■ Your assignment ■
The output should be every line below that includes the word "hnil".

[Stored items]
+++++
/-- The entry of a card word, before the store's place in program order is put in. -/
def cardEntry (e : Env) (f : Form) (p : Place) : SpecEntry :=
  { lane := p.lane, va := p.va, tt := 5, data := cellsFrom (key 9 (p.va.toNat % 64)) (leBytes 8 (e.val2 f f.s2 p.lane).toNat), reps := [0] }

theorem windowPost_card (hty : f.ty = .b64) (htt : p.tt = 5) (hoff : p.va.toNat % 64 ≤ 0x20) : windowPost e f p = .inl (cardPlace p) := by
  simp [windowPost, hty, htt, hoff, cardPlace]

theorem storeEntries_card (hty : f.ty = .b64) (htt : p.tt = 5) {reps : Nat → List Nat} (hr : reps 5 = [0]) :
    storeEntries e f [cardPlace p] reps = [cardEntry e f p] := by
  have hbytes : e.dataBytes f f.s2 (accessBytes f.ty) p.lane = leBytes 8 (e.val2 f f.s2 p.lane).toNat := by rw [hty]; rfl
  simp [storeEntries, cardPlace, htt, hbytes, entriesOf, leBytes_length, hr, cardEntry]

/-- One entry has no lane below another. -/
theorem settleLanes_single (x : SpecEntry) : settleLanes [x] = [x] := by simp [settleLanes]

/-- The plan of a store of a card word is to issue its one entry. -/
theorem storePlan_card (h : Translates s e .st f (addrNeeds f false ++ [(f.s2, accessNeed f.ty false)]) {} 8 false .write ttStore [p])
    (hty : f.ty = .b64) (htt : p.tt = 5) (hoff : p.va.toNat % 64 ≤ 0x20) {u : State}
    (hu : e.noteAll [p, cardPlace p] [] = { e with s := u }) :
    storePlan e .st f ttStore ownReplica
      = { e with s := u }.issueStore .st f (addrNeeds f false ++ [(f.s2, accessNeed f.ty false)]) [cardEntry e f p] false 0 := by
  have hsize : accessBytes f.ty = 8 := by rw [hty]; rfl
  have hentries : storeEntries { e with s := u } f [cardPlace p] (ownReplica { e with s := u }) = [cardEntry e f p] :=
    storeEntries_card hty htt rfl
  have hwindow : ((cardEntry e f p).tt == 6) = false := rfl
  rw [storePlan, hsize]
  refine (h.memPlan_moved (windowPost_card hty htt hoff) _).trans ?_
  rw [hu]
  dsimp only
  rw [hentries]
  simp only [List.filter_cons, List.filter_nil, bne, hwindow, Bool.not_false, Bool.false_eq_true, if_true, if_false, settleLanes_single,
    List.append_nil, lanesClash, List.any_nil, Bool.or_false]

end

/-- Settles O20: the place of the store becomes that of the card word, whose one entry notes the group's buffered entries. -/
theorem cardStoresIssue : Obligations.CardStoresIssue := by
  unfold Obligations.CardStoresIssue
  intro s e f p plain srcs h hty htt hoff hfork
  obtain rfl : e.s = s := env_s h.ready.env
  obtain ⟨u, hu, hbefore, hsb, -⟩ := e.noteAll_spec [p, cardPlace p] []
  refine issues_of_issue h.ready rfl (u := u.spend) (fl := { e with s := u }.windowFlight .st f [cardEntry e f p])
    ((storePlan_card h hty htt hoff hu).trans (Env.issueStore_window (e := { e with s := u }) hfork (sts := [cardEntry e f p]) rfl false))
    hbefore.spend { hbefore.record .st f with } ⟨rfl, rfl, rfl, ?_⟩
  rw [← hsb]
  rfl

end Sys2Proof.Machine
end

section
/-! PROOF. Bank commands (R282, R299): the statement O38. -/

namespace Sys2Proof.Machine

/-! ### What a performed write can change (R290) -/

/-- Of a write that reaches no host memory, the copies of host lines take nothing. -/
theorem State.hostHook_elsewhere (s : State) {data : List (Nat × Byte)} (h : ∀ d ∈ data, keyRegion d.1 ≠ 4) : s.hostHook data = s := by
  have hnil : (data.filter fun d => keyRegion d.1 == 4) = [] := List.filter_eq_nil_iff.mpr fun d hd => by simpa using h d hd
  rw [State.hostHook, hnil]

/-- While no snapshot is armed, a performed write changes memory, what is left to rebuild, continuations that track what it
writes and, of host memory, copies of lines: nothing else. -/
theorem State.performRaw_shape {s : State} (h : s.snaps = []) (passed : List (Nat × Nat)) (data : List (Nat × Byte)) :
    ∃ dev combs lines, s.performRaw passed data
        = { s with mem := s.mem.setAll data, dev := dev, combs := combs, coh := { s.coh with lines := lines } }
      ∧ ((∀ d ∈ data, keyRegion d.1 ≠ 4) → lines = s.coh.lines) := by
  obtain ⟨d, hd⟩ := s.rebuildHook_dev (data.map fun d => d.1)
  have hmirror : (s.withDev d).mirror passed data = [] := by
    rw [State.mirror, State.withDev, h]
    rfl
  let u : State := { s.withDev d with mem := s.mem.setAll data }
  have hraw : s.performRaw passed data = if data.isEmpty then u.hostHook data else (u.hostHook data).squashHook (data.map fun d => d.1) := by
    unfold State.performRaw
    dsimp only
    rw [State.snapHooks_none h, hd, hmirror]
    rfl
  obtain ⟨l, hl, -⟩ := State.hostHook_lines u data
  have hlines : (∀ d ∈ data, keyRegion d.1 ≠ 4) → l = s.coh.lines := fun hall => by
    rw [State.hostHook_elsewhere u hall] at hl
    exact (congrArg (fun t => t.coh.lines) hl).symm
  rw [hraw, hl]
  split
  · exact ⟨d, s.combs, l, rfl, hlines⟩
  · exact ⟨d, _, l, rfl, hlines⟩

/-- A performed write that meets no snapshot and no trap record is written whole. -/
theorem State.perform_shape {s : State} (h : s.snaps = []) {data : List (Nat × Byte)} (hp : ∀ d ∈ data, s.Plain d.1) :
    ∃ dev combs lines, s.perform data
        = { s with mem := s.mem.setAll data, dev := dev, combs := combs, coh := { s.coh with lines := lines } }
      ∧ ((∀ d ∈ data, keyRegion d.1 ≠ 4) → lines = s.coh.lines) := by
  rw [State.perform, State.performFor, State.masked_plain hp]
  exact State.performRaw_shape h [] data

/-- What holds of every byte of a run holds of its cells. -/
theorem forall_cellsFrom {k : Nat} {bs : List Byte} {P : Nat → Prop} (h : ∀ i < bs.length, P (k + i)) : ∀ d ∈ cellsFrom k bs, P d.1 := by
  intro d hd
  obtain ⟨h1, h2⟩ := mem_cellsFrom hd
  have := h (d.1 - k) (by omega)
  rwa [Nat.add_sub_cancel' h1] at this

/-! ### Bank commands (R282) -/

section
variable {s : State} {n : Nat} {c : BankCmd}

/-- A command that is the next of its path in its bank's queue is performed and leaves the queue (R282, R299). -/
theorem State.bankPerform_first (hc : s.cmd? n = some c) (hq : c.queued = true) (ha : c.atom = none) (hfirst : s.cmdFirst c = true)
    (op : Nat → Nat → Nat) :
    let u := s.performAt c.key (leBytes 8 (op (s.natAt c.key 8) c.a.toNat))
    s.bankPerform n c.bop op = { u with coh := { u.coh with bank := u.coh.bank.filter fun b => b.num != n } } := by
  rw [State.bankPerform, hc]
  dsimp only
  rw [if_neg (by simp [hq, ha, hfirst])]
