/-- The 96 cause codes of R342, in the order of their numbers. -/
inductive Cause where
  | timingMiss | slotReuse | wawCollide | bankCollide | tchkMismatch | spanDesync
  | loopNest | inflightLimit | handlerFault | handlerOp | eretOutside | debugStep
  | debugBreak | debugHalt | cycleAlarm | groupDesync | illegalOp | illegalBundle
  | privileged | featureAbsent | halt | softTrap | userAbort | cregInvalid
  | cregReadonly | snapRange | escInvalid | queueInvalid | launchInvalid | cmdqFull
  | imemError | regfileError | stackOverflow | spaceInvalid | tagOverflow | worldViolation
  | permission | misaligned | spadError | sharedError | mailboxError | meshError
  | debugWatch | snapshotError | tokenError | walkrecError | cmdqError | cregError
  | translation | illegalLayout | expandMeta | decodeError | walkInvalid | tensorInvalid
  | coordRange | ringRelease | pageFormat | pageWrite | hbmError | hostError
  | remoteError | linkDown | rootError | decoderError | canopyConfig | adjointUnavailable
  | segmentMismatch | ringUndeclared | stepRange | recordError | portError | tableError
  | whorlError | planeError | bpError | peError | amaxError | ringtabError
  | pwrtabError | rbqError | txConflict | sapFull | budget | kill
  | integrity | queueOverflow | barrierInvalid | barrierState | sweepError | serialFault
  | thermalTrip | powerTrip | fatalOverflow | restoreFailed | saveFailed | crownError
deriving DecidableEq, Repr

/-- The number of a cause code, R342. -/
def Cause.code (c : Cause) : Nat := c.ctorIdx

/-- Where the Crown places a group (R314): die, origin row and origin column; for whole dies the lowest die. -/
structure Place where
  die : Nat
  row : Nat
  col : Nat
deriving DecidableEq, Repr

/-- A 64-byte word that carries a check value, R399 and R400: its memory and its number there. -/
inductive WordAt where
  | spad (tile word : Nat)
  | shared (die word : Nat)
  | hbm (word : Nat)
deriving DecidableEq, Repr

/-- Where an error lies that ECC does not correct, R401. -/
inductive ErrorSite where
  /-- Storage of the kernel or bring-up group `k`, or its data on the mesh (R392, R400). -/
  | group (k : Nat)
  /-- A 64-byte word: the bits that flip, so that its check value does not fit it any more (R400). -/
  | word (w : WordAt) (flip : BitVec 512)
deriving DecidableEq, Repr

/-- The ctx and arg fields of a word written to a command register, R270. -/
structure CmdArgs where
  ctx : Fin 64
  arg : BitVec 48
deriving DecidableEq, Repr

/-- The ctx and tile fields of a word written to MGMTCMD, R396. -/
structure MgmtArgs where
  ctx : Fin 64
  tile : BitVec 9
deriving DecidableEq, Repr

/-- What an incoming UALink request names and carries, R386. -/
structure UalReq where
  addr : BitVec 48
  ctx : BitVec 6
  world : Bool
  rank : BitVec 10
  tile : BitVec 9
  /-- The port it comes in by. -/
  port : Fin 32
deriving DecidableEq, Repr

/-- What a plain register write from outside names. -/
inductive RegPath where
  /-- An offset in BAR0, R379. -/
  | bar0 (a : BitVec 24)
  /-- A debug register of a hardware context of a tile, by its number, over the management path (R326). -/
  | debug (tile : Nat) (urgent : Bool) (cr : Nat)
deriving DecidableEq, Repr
+++++
■ Task solution ■
  have hnil : (data.filter fun d => keyRegion d.1 == 4) = [] := List.filter_eq_nil_iff.mpr fun d hd => by simpa using h d hd
  rw [State.hostHook, hnil]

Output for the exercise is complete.